-- ==== Sys2Proof/Decode.lean ====
section
/-! DEFINITION. The decoder of chapter 03_encoding, total on any bytes and rejecting by name, and the encoder written
from the same tables. A word is a natural number whose bit 0 is bit 0 of the first parcel (R69). -/

namespace Sys2Proof

/-- Why a bit pattern is no instruction; every one of these raises illegal-instruction (R73). Short bytes are no
pattern at all: they say that the list ends inside the instruction. -/
inductive Reject where
  | shortBytes
  | zeroParcel
  | reservedQuadrant
  | reservedMajor
  | reservedFunction
  | nonzeroField
  | reservedScope
  | emptyMask
  | reservedUnit
  | reservedOp8
  | reservedForm
  | reservedRm
  | reservedPolicy
  | reservedCode
  | unorderedBit
  deriving DecidableEq, Repr

/-- Bits [lo + len - 1 : lo] of a word (R2). -/
def fld (w lo len : Nat) : Nat := w / 2 ^ lo % 2 ^ len

/-- A five-bit field as a scalar register. -/
def xr (n : Nat) : XReg := ⟨n % 32, Nat.mod_lt _ (by decide)⟩

/-- A six-bit field as a vector register. -/
def vr (n : Nat) : VReg := ⟨n % 64, Nat.mod_lt _ (by decide)⟩

/-- A four-bit field as a weight register. -/
def wr (n : Nat) : WReg := ⟨n % 16, Nat.mod_lt _ (by decide)⟩

/-- A rounding field of 0 to 5 (R95). -/
def rmOf (n : Nat) : Rm := ⟨n % 6, Nat.mod_lt _ (by decide)⟩

/-- Goes on when the condition holds, and rejects by name otherwise. -/
def need (c : Bool) (r : Reject) (k : Except Reject Instr) : Except Reject Instr :=
  if c then k else .error r

/-- The length in bytes that the first parcel gives (R69). -/
def lengthOf (p : Nat) : Nat :=
  if p % 4 != 3 then 2 else if p / 4 % 32 != 31 then 4 else 8

/-! ## Scopes, orders and operation codes -/

/-- The scope of a code (R83). -/
def scopeOf : Nat → Option Scope
  | 0 => some .hart
  | 1 => some .circlet
  | 2 => some .package
  | 3 => some .domain
  | 4 => some .system
  | _ => none

/-- The code of a scope (R83). -/
def Scope.code : Scope → Nat
  | .hart => 0
  | .circlet => 1
  | .package => 2
  | .domain => 3
  | .system => 4

/-- The order of a two-bit code (R82). -/
def orderOf (n : Nat) : Order :=
  match n % 4 with
  | 0 => .rlx
  | 1 => .acq
  | 2 => .rel
  | _ => .ar

/-- The code of an order (R82). -/
def Order.code : Order → Nat
  | .rlx => 0
  | .acq => 1
  | .rel => 2
  | .ar => 3

/-- The operation of vamo and samo (R103). -/
def amoOpOf : Nat → Option AmoOp
  | 0 => some .add
  | 1 => some .swap
  | 2 => some .max
  | 3 => some .min
  | 4 => some .and
  | 5 => some .or
  | 6 => some .maxn
  | 7 => some .minn
  | _ => none

/-- The code of an element atomic's operation (R103). -/
def AmoOp.code : AmoOp → Nat
  | .add => 0
  | .swap => 1
  | .max => 2
  | .min => 3
  | .and => 4
  | .or => 5
  | .maxn => 6
  | .minn => 7

/-- The operation of vsred (R103). -/
def redOpOf : Nat → Option RedOp
  | 0 => some .add
  | 1 => some .max
  | 2 => some .min
  | 3 => some .and
  | 4 => some .or
  | _ => none

/-- The code of vsred's operation (R103). -/
def RedOp.code : RedOp → Nat
  | .add => 0
  | .max => 1
  | .min => 2
  | .and => 3
  | .or => 4

/-- The operation of vscan (R102). -/
def scanOpOf : Nat → Option ScanOp
  | 0 => some .sum
  | 1 => some .max
  | 2 => some .min
  | 3 => some .and
  | 4 => some .or
  | _ => none

/-- The code of vscan's operation (R102). -/
def ScanOp.code : ScanOp → Nat
  | .sum => 0
  | .max => 1
  | .min => 2
  | .and => 3
  | .or => 4

/-- The operation of fcacc (R104). -/
def fcOpOf : Nat → Option FcOp
  | 0 => some .add
  | 1 => some .max
  | 2 => some .min
  | _ => none

/-- The code of fcacc's operation (R104). -/
def FcOp.code : FcOp → Nat
  | .add => 0
  | .max => 1
  | .min => 2

/-! ## Compact forms (R74 to R76) -/

/-- A 16-bit parcel. -/
def decode16 (p : Nat) : Except Reject Instr :=
  let reg := xr (fld p 5 5)
  let xs := xr (fld p 10 5)
  let imm := BitVec.ofNat 6 (fld p 10 6)
  let off := BitVec.ofNat 11 (fld p 5 11)
  let top := fld p 15 1
  if p = 0 then .error .zeroParcel
  else match fld p 0 2, fld p 2 3 with
  | 0, 0 => need (top == 0) .nonzeroField (.ok (.cAdd reg xs))
  | 0, 1 => need (top == 0) .nonzeroField (.ok (.cSub reg xs))
  | 0, 2 => need (top == 0) .nonzeroField (.ok (.cAnd reg xs))
  | 0, 3 => need (top == 0) .nonzeroField (.ok (.cOr reg xs))
  | 0, 4 => need (top == 0) .nonzeroField (.ok (.cXor reg xs))
  | 0, 5 => need (fld p 10 6 == 0) .nonzeroField (.ok (.cMv reg))
  | 1, 0 => .ok (.cAddi reg imm)
  | 1, 1 => .ok (.cShli reg imm)
  | 1, 2 => .ok (.cLd reg imm)
  | 1, 3 => .ok (.cSt reg imm)
  | 1, 4 => .ok (.cBeqz off)
  | 1, 5 => .ok (.cBnez off)
  | 1, 6 => .ok (.cJ off)
  | _, _ => .error .reservedQuadrant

### EXERCISE BRIEF
Each line from the beginning of the listing up to the line where "namespace Sys2Proof" appears needs to be given again exactly; please add nothing else.

### SOLVED EXERCISE
-- ==== Sys2Proof/Decode.lean ====
section
/-! DEFINITION. The decoder of chapter 03_encoding, total on any bytes and rejecting by name, and the encoder written
from the same tables. A word is a natural number whose bit 0 is bit 0 of the first parcel (R69). -/

namespace Sys2Proof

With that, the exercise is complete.